I/We _________ (details of signatories like partners/Directors/members)


________________, hereby solemnly affirm and declare Mr/Mrs/Miss
______________ (details of authorised signatory to be declared)
_________ as the authorised signatory for the_______
(Company/Firm/Society ) ___________ .

All the actions of the authorised signatory will be binding to the


(Company/Firm/Society). He/She shall henceforth, act as the authorised
signatory for all GST purposes.

Name

Designation/Status
Signature

NOTE: More than one partner can also be an authorised signatory.

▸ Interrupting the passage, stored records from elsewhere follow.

-- ==== Sys2Proof/Machine/Reset.lean ====
section
/-! DEFINITION. Machine/Reset.lean: cold starts, host resets, package warm resets and Midnight (R128, R129, R436, R440, R502 to R519, R543 to R546,
R561), with the rows of Table 17.4 that each returns to default. -/

namespace Sys2Proof.Machine

/-! ### What resets share -/

/-- An event of Table 17.1 is recorded (R519). -/
def State.noteReset (s : State) (kind : Nat) : State :=
  { s with boot := { s.boot with prev := s.boot.last, last := kind, count := satAdd 0xFFFF s.boot.count 1 } }

/-- Rows of Table 17.4 that a host reset returns to default (column HR). -/
def hostResetRows : List Nat := [3, 4, 5, 7, 8, 9, 10, 12, 13, 15, 16, 17, 18, 21, 23, 25, 26, 27, 30, 31, 34, 36, 37]

/-- Rows that a warm reset returns to default (column WR, code D). -/
def warmResetRows : List Nat := [1, 2, 5, 8, 13, 25, 30, 34]

/-- Rows that Midnight returns to default (column MN). -/
def midnightRows : List Nat := List.range 35 ++ [36, 37, 38]

/-- Every ballast burst stops (R428). -/
def State.cutAllBallast (s : State) : State := s.pwr.ballast.foldl (fun s e => s.cutBallast e.1) s

/-- Completions, events and reads of the host that wait or are outstanding are discarded (Table 4.11). -/
def State.dropHost (s : State) : State :=
  { s with held := [], host := { s.host with evq := [], dbOut := [], dbFails := 0, wakePoll := [], nextPoll := 0, headPoll := 0 } }

/-- A pending Dusk or Night entry is cancelled, an exit under way and the work held for it are given up. -/
def State.calmPower (s : State) : State :=
  { s with pwr := { s.pwr with pendingReq := 0, exiting := false, wakeWork := [], idleSince := none } }

/-- Offers of other packages that wait are withdrawn (Table 11.4). -/
def State.dropOffers (s : State) : State := s.setCmb { s.cmb with offers := [] }

/-- The physical address in a root register. -/
def State.rootBase (s : State) (c : Nat) : Nat := s.fld (0x90100 + 8 * c) 12 20 * 4096 + s.fld (0x90104 + 8 * c) 0 8 * 2 ^ 32

/-! ### Cold start (R502, R503, R514, R561) -/

/-- A cold start begins: boot stage 0 with everything at its value after cold start; what the flash and the fuses hold stays. -/
def State.coldStart (s : State) (kind : Nat) : State :=
  let r := State.reset
  let rep := { RepairUnit.reset with copyA := s.rep.copyA, copyB := s.rep.copyB }
  let boot := { Boot.reset with last := kind, rstN := s.boot.rstN, powered := s.boot.powered, sstatTerm := s.boot.sstatTerm, testMode := s.boot.testMode }
  let day := { DayUnit.reset with dayStart := s.clk, acquireStart := s.clk }
  { r with pending := s.pending, clk := s.clk, free := s.free, sent := s.sent, rep := rep, flt := { FltUnit.reset with retained := s.flt.retained },
           boot := boot, day := day, mgt := { MgtUnit.reset with addr := s.mgt.addr }, host := { HostIf.reset with perst := s.host.perst },
           test := s.test }

/-- The straps are sampled (R520, R561): MGT_ADDR_0 in bit 0, MGT_ADDR_1 in bit 1, SSTAT_TERM in bit 2, TEST_MODE in bit 3. -/
def State.sampleStraps (s : State) (straps : Nat) : State :=
  { s with mgt := { s.mgt with addr := 0x58 + straps % 4 }, boot := { s.boot with sstatTerm := bitAt straps 2, testMode := bitAt straps 3 } }

/-- POWER_ON (R544): with PKG_RST_N low the cold start waits for it. -/
def execPowerOn (straps : Nat) (s : State) : Result :=
  let s := { s with boot := { s.boot with powered := true } }
  .next (if s.boot.rstN then (s.sampleStraps straps).coldStart 1 else { s with boot := { s.boot with fresh := true } })

/-- The whole package is held in reset (R544). -/
def State.holdReset (s : State) : State :=
  let s := { s with boot := { s.boot with rstN := false } }
  let s' := s.coldStart 2
  { s' with boot := { s'.boot with fresh := s.boot.fresh } }

/-- PKG_RST_N_ASSERT (R502): a pulse shorter than 1 us is ignored, one of 10 us or more holds the package in reset, and one between may or may not
(a free choice: assumption 2). -/
def execPkgRstNAssert (ns : Nat) (s : State) : Result :=
  if ns < 1000 then .next s
  else if 10000 ≤ ns then .next s.holdReset
  else
    let (k, s) := s.takeFree
    .next (if k % 2 = 0 then s else s.holdReset)

/-- PKG_RST_N_RELEASE (R544, R559, R561): the straps are sampled and boot starts; a test instruction that drives pins acts as BYPASS from now on. -/
def execPkgRstNRelease (straps : Nat) (s : State) : Result :=
  if s.boot.rstN then .next s
  else
    let s := { s with boot := { s.boot with rstN := true }, test := { s.test with parked := true } }
    .next (if s.boot.powered then (s.sampleStraps straps).coldStart (if s.boot.fresh then 1 else 2) else s)

/-- The management cold start begins (R528). -/
def execColdStartDelay (t : Nat) (s : State) : Result :=
  let s := s.reachClk t
  .next (match s.boot.coldAt with
    | some t0 => if t0 ≤ s.clk then s.coldStart 3 else s
    | none => s)

/-- SUPPLY_BROWNOUT (R546): VDD_AON resets the island, a bank die's supply loses the bank die, the hub's supplies act as a loss of the
reference. -/
def execSupplyBrownout (rail : Fin 20) (s : State) : Result :=
  let r := rail.val
  if r = 0 then
    let s := { s with boot := { s.boot with powered := false } }
    .next (s.coldStart 1)
  else if r < 4 then .next (s.loseReference 0x100)
  else
    let n := r % 4
    let mem := decide (8 ≤ r)
    let s := s.setBank n { s.bank n with pllLock := false }
    .next (match (s.bank n).phase with
      | .active => s.loseBank n mem
      | .retained => if mem then s.setBank n { s.bank n with memFault := true } else s
      | _ => s)

/-! ### Host reset (R128, R506, R509) -/

/-- A host reset begins (R506 steps 1 and 2): host traffic stops, and every context ends FREE without completions. -/
def State.startHostReset (s : State) (kind : Nat) : State :=
  let s := ((s.noteReset kind).closeContexts).closeRings false
  let s := ((s.dropHost.dropOffers).calmPower).cutAllBallast
  { s with host := { s.host with d3hot := false }, boot := { s.boot with hostReset := true, resetStart := s.clk } }

/-- PERST_ASSERT (R506). In Midnight nothing is left to reset. -/
def execPerstAssert (s : State) : Result :=
  let s := { s with host := { s.host with perst := true, linkUp := false } }
  .next (if s.pwr.state = .midnight then s else s.startHostReset 4)

/-- FUNCTION_LEVEL_RESET (R506): a Function Level Reset, or (`hot`) a hot reset or link disable, after which the link trains again. -/
def execFunctionLevelReset (hot : Bool) (s : State) : Result :=
  if s.pwr.state = .midnight ∨ !s.host.linkUp ∨ s.boot.stage < 2 then .next s
  else
    let s := s.startHostReset (if hot then 6 else 5)
    .next { s with host := { s.host with linkUp := s.host.linkUp && !hot } }

/-- PCIE_LINK_LOSS (R128): a loss of more than 10 ms acts as a host reset. -/
def execPcieLinkLoss (ns : Nat) (s : State) : Result :=
  let s := { s with host := { s.host with linkUp := false } }
  .next (if 10000000 < ns ∧ s.pwr.state ≠ .midnight ∧ !s.host.perst ∧ !s.boot.hostReset then s.startHostReset 7 else s)

/-- Settings after a host reset (column HR), the translations and the bindings. -/
def State.hostSettings (s : State) : State :=
  ((ctxRange.foldl State.loseRoot s).dropBindings.portDown.loseRows hostResetRows).emptyCaches

/-- The host reset is over: the event ring is empty, the ports that LNK_CFG enables enter DETECT, and READY returns when a warm reset that met this one
has ended, too (R515). -/
def State.hostResetOver (s : State) : State :=
  let host := { s.host with evqTail := 0, evqHead := 0, lost := 0, written := [] }
  let s := State.checkReady { s with boot := { s.boot with hostReset := false }, host := host }
  if 2 ≤ s.boot.stage then s.portsDetect else s

/-- HOST_RESET_DONE (R506 step 3, R509): the rows of column HR return to default, and their bits are set. Every root is cleared and flagged (R198), the
ingest port is DOWN (Table 7.8). Ports that LNK_CFG's default enables enter DETECT. -/
def execHostResetDone (s : State) : Result :=
  if !s.boot.hostReset || s.host.perst then .next s
  else .next s.hostSettings.hostResetOver

/-! ### Midnight (R436, R440) -/

/-- Midnight is entered (R436): nothing is awaited, every context is lost without completions, and every block outside the always-on island loses
power. The bank dies go off from BANK_3 to BANK_0 (R74), a FAILED one stays FAILED (R86), and a boot that has halted stays so (R71). -/
def State.enterMidnight (s : State) : State :=
  if s.pwr.state = .midnight then s
  else
    let s := (s.closeContexts.closeRings false).dropHost.portsLost
    let s := (s.loseRows midnightRows).flagRoots s
    let pwr := { PwrUnit.reset with state := .midnight, tripped := s.pwr.tripped, tripLow := s.pwr.tripLow, tempA := s.pwr.tempA, tempB := s.pwr.tempB }
    let host := { HostIf.reset with perst := s.host.perst, evSeq := s.host.evSeq, accepted := s.host.accepted }
    let boot := { s.boot with done := false, ready := false, stage := 0, hubLock := false,
                              backup := true, warm := false, warmWait := false, hostReset := false, midnightExit := false }
    let banks := [3, 2, 1, 0].foldl (fun t n =>
      tabSet (fun _ => Bank.reset) t n { Bank.reset with serial := (s.bank n).serial, memLost := (s.bank n).memLost,
                                                         phase := if (s.bank n).phase = .failed then .failed else .down }) []
    let ctxs := (s.ctxs.map (fun e => (e.1, { e.2 with gen := 0 }))).filter (fun e => decide (e.2 ≠ Ctx.reset))
    let maps := { UnitMaps.reset with engBad := s.maps.engBad, coreBad := s.maps.coreBad, sliceBad := s.maps.sliceBad }
    { s with pwr := pwr, host := host, boot := boot, banks := banks, maps := maps, mem := [], atp := AtpUnit.reset, ing := IngestUnit.reset,
             work := WorkUnit.reset, cmb := CombineUnit.reset, lnk := LinkUnit.reset, col := ColUnit.reset, ctxs := ctxs, rings := [],
             rep := { s.rep with step := none, phase := false, rowCe := [], unfence := [] }, day := { s.day with due := [] }, latchHost := [] }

Acceptance format of the authorised signatory letter

I __________________ (name of signatory) _____________,


hereby solemnly affirm and accept to be the authorised signatory of the
________________ (Company/Firm/Society)_____.

()

Signatures of Authorised Signatory

Obtain other Licenses and Permits: Depending on your specific business


activities, you may need to obtain additional licenses and permits from relevant
authorities, such as trade licenses, shop establishment licenses, professional
licenses, etc.

REGISTRATION PROCESS

Step 1: Approach the Registrar of Firms and Societies in Delhi

The applicant has to approach the concerned Registrar with the application;
affidavit in a prescribed format along with all supporting documents needs to be
submitted.

Step 2: Complete the Details

Now, fill all the mandatory details such as Firm details and Partners of the firm
in form 1.

Step 3: Submit the Application Form


Then attach all the supporting documents with the form and submit it to the
office.

Step 4: Collect Application ID

After submitting the form, collect your application I.D., and that can be applied
for future reference.

Step 5: Issuance of Certified Copies

The concerned authority, Registrar, will process the Partnership firm


Registration request and after successful verification, the Registrar will issue the
documents.The time taken in registering a partnership firm is around two weeks
provided we get all the relevant documents on time.

The stamp duty of the paper on which the Partnership Deed is drafted may
vary between 1% of the capital and INR 5000 whichever is less

Similarly, the registration and documentation fee to register the deed which
depends on current state laws, but in most cases, it costs around INR 1000.